На прежних местах дома, овцы, козы, горы, но они уже не царство. Не ощущая себя частичкой царства, люди, сами того не замечая, понемногу ссыхаются и пустеют, потому что всё вокруг обессмыслилось. На взгляд, всё осталось прежним, но бриллиант, если он никому не нужен, становится дешёвой стекляшкой. Твой ребёнок, он больше не подарок царству, не драгоценность. Но ты пока не знаешь об этом, ты держишь его на руках, а он тебе улыбается.

Никто не заметил, что обеднел, потому что в обиходе у нас всё те же вещи. Но каков обиход бриллианта? Для чего он, если нет праздничного торжества? Для чего дети, если не существует царства и мы не мечтаем, что они станут воителями, князьями, зодчими? Если судьба их быть слабым комочком плоти?

Люди не знают, что царство вскармливает их, как мать младенца, что оно питает душу, словно спящая где‑ то вдали и словно бы несуществующая возлюбленная. Но ты её любишь, и благодаря твоей любви обретает смысл всё, что с тобой происходит. Ты не слышишь её тихого дыхания, но благодаря ему мир сделался чудом. Князь шагает по росистой траве на рассвете, и, пока не проснулись его землепашцы, царство бодрствует в его сердце.

И вот что ещё загадочно в человеке: он в отчаянии, если его разлюбят, но когда разочаруется в царстве или разлюбит сам, не замечает, что стал беднее. Он думает: «Мне казалось, что она куда красивее... или милее... », и уходит, довольный собой, доверившись ветру случайности. Мир для него уже не чудо. Не радует рассвет, он не возвращает ему объятий любимой. Ночь больше не святая святых любви и не плащ пастуха, какой была когда‑ то благодаря милому сонному дыханию. Всё потускнело. Одеревенело. Но человек не догадывается о несчастье, не оплакивает утраченную полноту, он радуется свободе – свободе небытия.
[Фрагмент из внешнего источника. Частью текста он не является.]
-- ==== Sys2Proof/Syntax.lean ====
section
/-! DEFINITION. The commands of the BZ440: one constructor of `Instr` for each row of spec/opcode_table.json, with
the cells and operands the rows carry. -/

namespace Sys2Proof

/-- A 40-byte cell of the signal line: bytes 0..37, and the check of bytes 38 and 39 (R157, R159). -/
structure Cell where
  body : Vector Byte 38
  check : BitVec 16
deriving DecidableEq, Repr

/-- The fields of a BEACON cell (kind 1 of Formats). In this and the structures below, `spare` is the bits and `tail` the
bytes of the cell that the station does not read; a forwarded cell keeps them (R157). -/
structure BeaconCell where
  stepFlag : Bool
  day : BitVec 16
  weekday : Byte
  ms : BitVec 32
  spare : BitVec 3 := 0
  tail : Vector Byte 30 := Vector.replicate 30 0
deriving DecidableEq, Repr

/-- The fields of an AUDIO cell (kind 2 of Formats): channel code, sequence number, 16 samples. -/
structure AudioCell where
  channel : BitVec 4
  sequence : Byte
  samples : Vector Sample 16
  tail : Vector Byte 4 := Vector.replicate 4 0
deriving DecidableEq, Repr

/-- The fields of a SESSION cell beside its kind code (kind 3 of Formats). -/
structure SessionCell where
  channel : Byte
  groups : GroupMask
  priority : BitVec 3
  chime : Bool
  gain : Byte
  zones : ZoneSet
  spare : BitVec 4 := 0
  tail : Vector Byte 30 := Vector.replicate 30 0
deriving DecidableEq, Repr

/-- The fields of a BELL cell beside its cancel and immediate flags (kind 4 of Formats). -/
structure BellCell where
  id : Byte
  groups : GroupMask
  pattern : Byte
  dueDay : BitVec 16
  dueMs : BitVec 32
  zones : ZoneSet
  spare : BitVec 2 := 0
  tail : Vector Byte 25 := Vector.replicate 25 0
deriving DecidableEq, Repr

/-- The fields of a DRILL cell beside its command code (kind 5 of Formats). -/
structure DrillCell where
  zonesGiven : Bool
  groups : GroupMask
  number : BitVec 16
  zones : ZoneSet
  spare : BitVec 7 := 0
  tail : Vector Byte 30 := Vector.replicate 30 0
deriving DecidableEq, Repr

/-- The fields of a MGMT cell beside its unit and request kind (kind 6 of Formats); Formats gives its subcode no meaning,
and it is not read. -/
structure MgmtCell where
  destination : Byte
  groups : GroupMask
  transaction : Byte
  length : Byte
  payload : Vector Byte 30
  subcode : BitVec 4 := 0
deriving DecidableEq, Repr

/-- A good cell the station only forwards or fills: the subcode of byte 0 and bytes 1..37 as they came. -/
structure RawCell where
  subcode : BitVec 4
  bytes : Vector Byte 37
deriving DecidableEq, Repr

/-- What a TICK command brings about: the whole tick, or one of its two parts. Other events of the same millisecond may be
taken between the counting and the advance of local time (R33, R64, R127, log 4). `contacts` is the levels the contact
input pins show at the tick, bit n for CINn, 1 HIGH. -/
inductive TickPart where
  | whole (contacts : BitVec 8)
  | count (contacts : BitVec 8)
  | advance
deriving DecidableEq, Repr

/-- The commands of the block, one for each row of spec/opcode_table.json.

A command that is a cell carries that cell's fields; it stands for the moment the cell has been wholly received.
A command that is an event of the tick stands for the moment the event is taken. The two resets carry the address straps;
`syncCell` carries whether the cell's start was on time (R158). -/
inductive Instr where
  | powerOn (straps : BitVec 6)
  | resetPin (straps : BitVec 6)
  | tick (part : TickPart)
  | beacon (c : BeaconCell)
  | beaconLossExpiry
  | bellCancel (immediate : Bool) (c : BellCell)
  | bellImmediate (c : BellCell)
  | bellBooking (c : BellCell)
  | patternPhaseEnd (z : Zone)
  | replaySpacingExpiry
  | rampStep (z : Zone)
  | schedChimeEnd
  | sessionOpen (c : SessionCell)
  | sessionClose (c : SessionCell)
  | audio (c : AudioCell)
  | sessionChimeEnd (n : SlotId)
  | playoutTake (n : SlotId)
  | sessionTimeout (n : SlotId)
  | impulseEnd (k : CircuitId)
  | gapEnd (k : CircuitId)
  | frameMoment (k : CircuitId)
  | drillStart (c : DrillCell)
  | drillSilence (c : DrillCell)
  | drillMuster (c : DrillCell)
  | drillAllClear (c : DrillCell)
  | drillAbort (c : DrillCell)
  | soundLimit
  | allClearChimeEnd
  | evacSignalPhase
  | debouncedChange (n : InputId)
  | emptyCell (c : RawCell)
  | replyCell (c : RawCell)
  | noticeCell (c : RawCell)
  | unknownKindCell (kind : BitVec 4) (c : RawCell)
  | mgmtForward (unit : Byte) (kind : Byte) (c : MgmtCell)
  | damagedCell (c : Cell)
  | shortCell
  | missingStart
  | syncCell (onTime : Bool) (c : Cell)
  | sourcedEmptyCell
  | echo (unit : Byte) (c : MgmtCell)
  | readPage (unit : Byte) (c : MgmtCell)
  | writeSetting (unit : Byte) (c : MgmtCell)
  | readSetting (unit : Byte) (c : MgmtCell)
  | setCursor (unit : Byte) (c : MgmtCell)
  | writePart (unit : Byte) (c : MgmtCell)
  | readPart (unit : Byte) (c : MgmtCell)
  | clearEntry (unit : Byte) (c : MgmtCell)
  | clearEvents (unit : Byte) (c : MgmtCell)
  | clearLog (unit : Byte) (c : MgmtCell)
  | setDial (unit : Byte) (c : MgmtCell)
  | unitResetTime (c : MgmtCell)
  | unitResetBells (c : MgmtCell)
  | unitResetZones (c : MgmtCell)
  | unitResetAnnounce (c : MgmtCell)
  | unitResetClocks (c : MgmtCell)
  | unitResetDrill (c : MgmtCell)
  | unitResetInputs (c : MgmtCell)
  | stationReset (unit : Byte) (c : MgmtCell)
  | sessionMalformed (code : BitVec 4) (c : SessionCell)
  | drillMalformed (code : BitVec 4) (c : DrillCell)
  | unknownRequestKind (unit : Byte) (kind : Byte) (c : MgmtCell)
deriving DecidableEq, Repr

end Sys2Proof
end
Тот, в ком умерло царство, похож на разлюбившего. «Моё усердие – наваждение идиота! » – восклицает он. И прав. Потому что видит вокруг коз, овец, дома и горы. Царство было творением его влюблённого сердца.
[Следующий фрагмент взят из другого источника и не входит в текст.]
-- ==== Sys2Proof/Safety.lean ====
section
/-! DEFINITION. What holds of every state a run reaches: the laws of the device the chapters state, which every step keeps;
and the words the statements are made in: what a bell, a claim, a seizure, a request leaves behind. -/

namespace Sys2Proof.Machine

/-! ## Each block -/

/-- The time base: the record's range (R1), the phase (R3), S within ±T (R13, R16), and the ranges of R8, R12, R14, R16
and R17. -/
abbrev TimeBase.Ok (tb : TimeBase) : Prop :=
  tb.now.ms < dayMs ∧ tb.phase < 100 ∧ |tb.slew| ≤ (tb.stepThreshold : Int) ∧ |tb.keptStep| ≤ 2147483647 ∧
    tb.lossTimer ≤ elapsedLimit ∧ (100 ≤ tb.stepThreshold ∧ tb.stepThreshold ≤ 60000) ∧
    (3 ≤ tb.lossLimit ∧ tb.lossLimit ≤ 255) ∧ tb.delayComp ≤ 65535

/-- A pattern record's ranges (R45). -/
abbrev Pattern.Ok (p : Pattern) : Prop := p.lead ≤ 5000 ∧ p.lead % 100 = 0 ∧ p.a ≤ 7 ∧ p.b ≤ 3 ∧ p.strokes ≤ 63

/-- A clock circuit's fields (R110, R111, R115, R116, R125). -/
abbrev Circuit.Ok (c : Circuit) : Prop :=
  c.retained.dial < 1440 ∧ (100 ≤ c.config.width ∧ c.config.width ≤ 2000 ∧ c.config.width % 100 = 0) ∧
    c.config.hold ≤ 120 ∧ c.config.split ≤ 8 ∧ c.config.drillSplit ≤ 8 ∧
    (c.inFlight.isSome → c.config.mode.positions ≠ none ∧ c.gap = none ∧ c.inFlight = some c.retained.polarity) ∧
    (c.config.mode.positions = none → c.state = .off ∧ c.gap = none) ∧
    (c.resetPending = true → c.inFlight.isSome)

/-- A drill record is OPEN exactly while the drill controller is in SOUNDING or SILENCED, and then it is the newest; at
most one record is OPEN (R149). -/
abbrev DrillController.RecordLaw (dc : DrillController) : Prop :=
  (match dc.ring with
   | [] => dc.state ≠ .sounding ∧ dc.state ≠ .silenced
   | newest :: older =>
     (newest.outcome = .opened ↔ dc.state = .sounding ∨ dc.state = .silenced) ∧
       ∀ r ∈ older, r.outcome ≠ .opened)

/-! ## The blocks together -/

/-- The granted zones of a slot are exactly the zones it owns, and a FREE slot owns none (R70, R91). -/
abbrev State.OwnersAgree (s : State) : Prop :=
  ∀ (z : Zone) (n : SlotId), memSet z (s.slot n).granted = true ↔ (s.zone z).owner = .slot n

/-- A pending claimant that is a slot claims the zone, from its requested set (R74, R91). -/
abbrev State.ClaimantsAgree (s : State) : Prop :=
  ∀ (z : Zone) (n : SlotId), (s.zone z).claimant = some (.slot n) →
    (s.slot n).claims = true ∧ memSet z (s.slot n).requested = true

/-- The bell line owner follows the pattern player (R48, R85). -/
abbrev State.LinesAgree (s : State) : Prop :=
  ∀ z : Zone,
    match (s.zone z).bellOwner with
    | .pattern o => (s.bo.players[z]).phase ≠ .done ∧ (s.bo.players[z]).origin = o
    | .none | .drill => (s.bo.players[z]).phase = .done

/-- The seized set as R139 works it out from the drill state and the enabled zones. -/
def State.seizedNow (s : State) : ZoneSet :=
  match s.dc.state with
  | .idle => 0
  | .sounding | .silenced | .clearing => s.dc.named &&& s.enabledZones
  | .panel => s.enabledZones

/-- The drill controller is in PANEL exactly while a PANEL_ALARM input stands active (R147, R148, R152, R156). -/
abbrev State.PanelLaw (s : State) : Prop := s.dc.state = .panel ↔ s.panelHolds = true

/-! ## The laws every step keeps -/

/-- The speaker feed law: a zone's gain is 0 whenever its owner is NONE (no ramp runs there) (R70), the granted zones of a
slot are exactly the zones it owns, a slot pending on a zone is in CHIME or LIVE and asks for it (R74), and a FREE slot
holds the FREE values (R91). -/
structure State.FeedLaw (s : State) : Prop where
  silent : ∀ z : Zone, (s.zone z).owner = .none → (s.zone z).gain = 0 ∧ (s.zone z).ramp = .steady
  granted : s.OwnersAgree
  claimants : s.ClaimantsAgree
  free : ∀ n : SlotId, (s.slot n).state = .free → s.slot n = Slot.free

/-- The slot law: no two slots are bound to one channel (R91); the bound slots hold open orders that differ, from 1 to their
number, and no other slot holds one (R91, R94); the chime start is present exactly in CHIME (R91); a slot pending on a zone is
not its owner (R91), a pending scheduled chime has a chime end (R70), and yielding 6 is a class of DRILL alone (R71). -/
structure State.SlotLaw (s : State) : Prop where
  channels : ∀ a b : SlotId, a ≠ b → (s.slot a).channel = (s.slot b).channel → (s.slot a).channel = none
  unbound : ∀ n : SlotId, (s.slot n).openOrder = 0 ↔ (s.slot n).channel = none
  orders : ∀ a b : SlotId, a ≠ b → (s.slot a).openOrder = (s.slot b).openOrder → (s.slot a).openOrder = 0
  ranks : ∀ n : SlotId,
    (s.slot n).openOrder ≤ ((List.finRange 4).filter fun m : SlotId => (s.slot m).channel.isSome).length
  chime : ∀ n : SlotId, (s.slot n).state = .chime ↔ (s.slot n).chimeStart ≠ none
  pending : ∀ (z : Zone) (n : SlotId), (s.zone z).claimant = some (.slot n) → (s.zone z).owner ≠ .slot n
  chimeEnd : ∀ z : Zone, (s.zone z).claimant = some .chime → (s.zone z).chimeEnd ≠ none
  yielding : ∀ z : Zone, (s.zone z).cls = .yielding → (s.zone z).owner = .drill

/-- The law of H: once time is set, H is never earlier than now (R30). -/
abbrev State.MarkLaw (s : State) : Prop :=
  ∀ h : Instant, s.tb.state ≠ .unset → s.bs.mark = some h → s.tb.now.instant.later h = false

/-- A zone the drill holds: owned by DRILL at class 7, or in yielding 6 in SILENCED, with no release, no handover and no
pending claimant (R82, R83). -/
abbrev State.DrillHolds (s : State) (z : Zone) : Prop :=
  (s.zone z).owner = .drill ∧ (s.zone z).cls = (if s.dc.state = .silenced then .yielding else .rank 7) ∧
    (s.zone z).releasing = false ∧ (s.zone z).claimant = none ∧ (s.zone z).ramp ≠ .down

/-- The seizure law: the seized set is what R139 works out, the drill holds each of its zones, but for zones taken from it
while it yields in SILENCED (R82, R83), and a zone that DRILL owns outside it is being released (R84). The bell line law:
the bell line owner follows the pattern player (R48), no pattern plays on a seized zone (R85), and replay runs only in IDLE
(R60, R64). -/
structure State.SeizureLaw (s : State) : Prop where
  seized : s.dc.seized = s.seizedNow
  held : ∀ z : Zone, memSet z s.dc.seized = true →
    s.DrillHolds z ∨ s.dc.state = .silenced ∧ (s.zone z).owner ≠ .drill
  freed : ∀ z : Zone, (s.zone z).owner = .drill → memSet z s.dc.seized = true ∨ (s.zone z).releasing = true
  lines : s.LinesAgree
  silenced : ∀ z : Zone, memSet z s.dc.seized = true → (s.bo.players[z]).phase = .done
  replay : s.bs.replay = .running → s.dc.state = .idle

/-- A drill is in progress, and its elapsed time runs (R138). -/
abbrev DrillController.InProgress (dc : DrillController) : Prop :=
  dc.state = .sounding ∨ dc.state = .silenced ∨ dc.state = .clearing

/-- The drill record law of R149, with the ring position the drill controller holds as open, and the moments of R138: the
drill start and the evacuation start are present exactly while a drill is in progress, the chime start exactly in CLEARING,
where the ring is not empty, and the panel start exactly in PANEL. -/
structure State.DrillLaw (s : State) : Prop where
  records : s.dc.RecordLaw
  opened : s.dc.openRecord = if s.dc.state = .sounding ∨ s.dc.state = .silenced then some 0 else none
  ring : s.dc.ring.length ≤ 4
  drillStart : s.dc.InProgress ↔ s.dc.drillStart ≠ none
  evacStart : s.dc.InProgress ↔ s.dc.evacStart ≠ none
  chimeStart : s.dc.state = .clearing ↔ s.dc.chimeStart ≠ none
  closed : s.dc.state = .clearing → s.dc.ring ≠ []
  panelStart : s.dc.state = .panel ↔ s.dc.panelStart ≠ none

/-- The bounds of the queues: the outbound queue (R167), the pending bell list (R55), the deferred queue and its marker
(R59). -/
structure State.QueueLaw (s : State) : Prop where
  outbound : s.mu.queue.length ≤ 8
  pendingBells : s.bs.pendingBells.length ≤ 16
  ids : (s.bs.pendingBells.map PendingBell.id).Nodup
  deferred : s.bs.deferred.length ≤ 16
  unmarked : s.bs.marker = false → s.bs.deferred.length ≤ 15

/-! ## One record of a state, replaced -/

def State.withPlayer (s : State) (z : Zone) (p : Player) : State :=
  { s with bo := { s.bo with players := s.bo.players.set z p } }

def State.withZone (s : State) (z : Zone) (r : ZoneRec) : State := { s with za := { zones := s.za.zones.set z r } }

def State.withSlot (s : State) (n : SlotId) (t : Slot) : State :=
  { s with au := { s.au with slots := s.au.slots.set n t } }

def State.withCircuit (s : State) (k : CircuitId) (c : Circuit) : State :=
  { s with cc := { circuits := s.cc.circuits.set k c } }

def State.withInput (s : State) (n : InputId) (c : Contact) : State := { s with ci := { inputs := s.ci.inputs.set n c } }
Для чего женщине красота, если мужчины не вдохновляются ею? Чем драгоценен бриллиант, если никто не жаждет им обладать? Где царство, если никто ему не служит?

Влюблённый в чудесную картину хранит её в своём сердце, живёт и питается ею, как младенец материнским молоком, она для него суть и смысл, полнота и пространство, краеугольный камень и возможность подняться ввысь. Если отнять её, влюблённый погибнет от недостатка воздуха, словно дерево с подсечённым корнем. Но когда картина вместе с человеком меркнет день за днём сама по себе, человек не страдает, он сживается с серостью и не замечает её.
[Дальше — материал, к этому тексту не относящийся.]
/-- The last part of a ZONE entry is refused FIELD for a gain above 80, and else commits the record, as CLEAR_ENTRY commits
its power-on values. A zone that goes disabled is cleared at once, its pattern cut, and it leaves every slot's sets and the
seized set; a zone that goes enabled while the drill sounds and is named for it is seized alone; on a zone that stays as it
was the target gain is worked out again from the new gains, and a ramp takes it (04 configuration writes, gain; 08 zones
enabled and disabled; 10 tables; a ramp that finds its target at its gain is STEADY: log 19). -/
def Obligations.ZoneRecordTakesEffect : Prop :=
  ∀ (s u t : State) (z : Zone) (g : ZoneConfig),
    u = { s with mu := { s.mu with cursor := { table := .zone, index := z.val + 1, part := 0 }, staged := [] } } →
    t = u.commitZone z g →
    (∀ (c : MgmtCell) (part0 : Part), s.hears c → 2 ≤ c.length.toNat → c.length.toNat ≤ 30 →
      s.mu.cursor = { table := .zone, index := z.val, part := 1 } → s.mu.staged = [part0] →
      g = { enabled := part0[0] != 0, inDrill := part0[1] != 0, maxGain := (c.payload[0]).toNat,
            defaultGain := (c.payload[1]).toNat } →
      exec (.writePart 0 c) s = .next
        (if 80 < g.maxGain ∨ 80 < g.defaultGain then State.consumes (s.reply 0 5 c .field []) u
         else State.consumes (s.reply 0 5 c .ok [11, BitVec.ofNat 8 z.val, 1]) t)) ∧
    (∀ (c : MgmtCell) (part : Nat), s.hears c → c.length.toNat ≤ 30 →
      s.mu.cursor = { table := .zone, index := z.val, part } →
      g = { enabled := true, inDrill := true, maxGain := 80, defaultGain := 60 } →
      exec (.clearEntry 0 c) s = .next (State.consumes (s.reply 0 7 c .ok [11, BitVec.ofNat 8 z.val]) t)) ∧
    (t.tb = s.tb ∧ t.bs = s.bs ∧ t.cc = s.cc ∧ t.ci = s.ci ∧ t.li = s.li ∧ t.mu = u.mu ∧ t.pending = s.pending) ∧
    (∀ y : Zone, y ≠ z → t.zone y = s.zone y ∧ t.bo.players[y] = s.bo.players[y]) ∧
    ((s.zone z).enabled = true → g.enabled = false →
      t.zone z = { ZoneRec.initial with enabled := false, inDrill := g.inDrill, maxGain := g.maxGain,
                                        defaultGain := g.defaultGain } ∧
      (t.bo.players[z]).phase = .done ∧ memSet z t.dc.seized = false ∧
      ∀ n : SlotId, memSet z (t.slot n).requested = false ∧ memSet z (t.slot n).granted = false) ∧
    ((s.zone z).enabled = false → g.enabled = true → s.dc.state = .sounding → memSet z s.dc.named = true →
      memSet z t.dc.seized = true ∧ (t.zone z).owner = .drill ∧ (t.zone z).cls = .rank 7 ∧
      (t.zone z).drillSource = some .evac ∧ (t.zone z).gain = 0 ∧ (t.zone z).bellOwner = .drill ∧
      (t.zone z).target = min (if s.dc.drillGain = 0 then g.defaultGain else s.dc.drillGain) g.maxGain) ∧
    ((s.zone z).enabled = false → g.enabled = true → s.dc.state = .idle →
      t.zone z = { s.zone z with enabled := true, inDrill := g.inDrill, maxGain := g.maxGain,
                                 defaultGain := g.defaultGain } ∧ t.dc = s.dc) ∧
    ((s.zone z).enabled = g.enabled →
      t.au = s.au ∧ t.bo = s.bo ∧ t.dc = s.dc ∧
      ∀ r : ZoneRec,
        r = { s.zone z with inDrill := g.inDrill, maxGain := g.maxGain, defaultGain := g.defaultGain } →
        (r.releasing = true ∨ r.owner = .none → t.zone z = r.aimedAt 0) ∧
        (∀ n : SlotId, r.releasing = false → r.owner = .slot n →
          t.zone z = r.aimedAt (min (s.slot n).targetGain r.maxGain)) ∧
        (r.releasing = false → r.owner = .chime → t.zone z = r.aimedAt (min r.defaultGain r.maxGain)) ∧
        (r.releasing = false → r.owner = .drill →
          (r.drillSource = some .evac →
            t.zone z = r.aimedAt (min (if s.dc.drillGain = 0 then r.defaultGain else s.dc.drillGain) r.maxGain)) ∧
          (r.drillSource = some .allClear → t.zone z = r.aimedAt (min s.au.chimeGain r.maxGain)) ∧
          (r.drillSource = some .silent → t.zone z = r.aimedAt 0)))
Вот почему нужно неусыпно следить, чтобы в человеке бодрствовало великое, нужно его понуждать служить только значимому в себе.

Не вещественность питает, а узел, благодаря которому дробный мир обрёл целостность. Не алмаз, но желание им любоваться. Не песок, а любовь к нему племени, рождённого в пустыне. Не слова в книге, но любовь, поэзия и Господня мудрость, запечатлевшиеся в словах.

Если я понуждаю вас к сотрудничеству, если, сотрудничая, вы становитесь единым целым и целое, нуждаясь в каждом, каждого обогащает, если я замкнул вас крепостью моей любви, то как вы сможете воспротивиться мне и не возвыситься? Лицо прекрасно глубинным созвучием черт. На прекрасное лицо душа отзывается трепетом. Созвучные сердцу стихи вызывают на глаза слёзы. Я взял звёзды, родник сожаления. Ничего больше. Я соединил их произволом моего творчества, и теперь они ступени божественной гармонии, которой не обладали по отдельности и которая теперь овевает их.

 

Мой отец послал сказителя к опустившимся берберам. Наступили сумерки, сказитель сел посреди площади и запел. Его песня бередила души, будя созвучия, напоминая о многом. Сказитель пел о царевне и о долгом пути к любимой по безводным пескам под палящим солнцем. Жажда влюблённого была готовностью к жертве и одержимостью страстью, а глоток воды – молитвой, приближающей его к возлюбленной. Сказитель пел: «Сгораю без тенистых пальм и ласки капель, измучен жаждой улыбнуться милой, не знаю, что больнее жалит – зной солнца или зной любви? »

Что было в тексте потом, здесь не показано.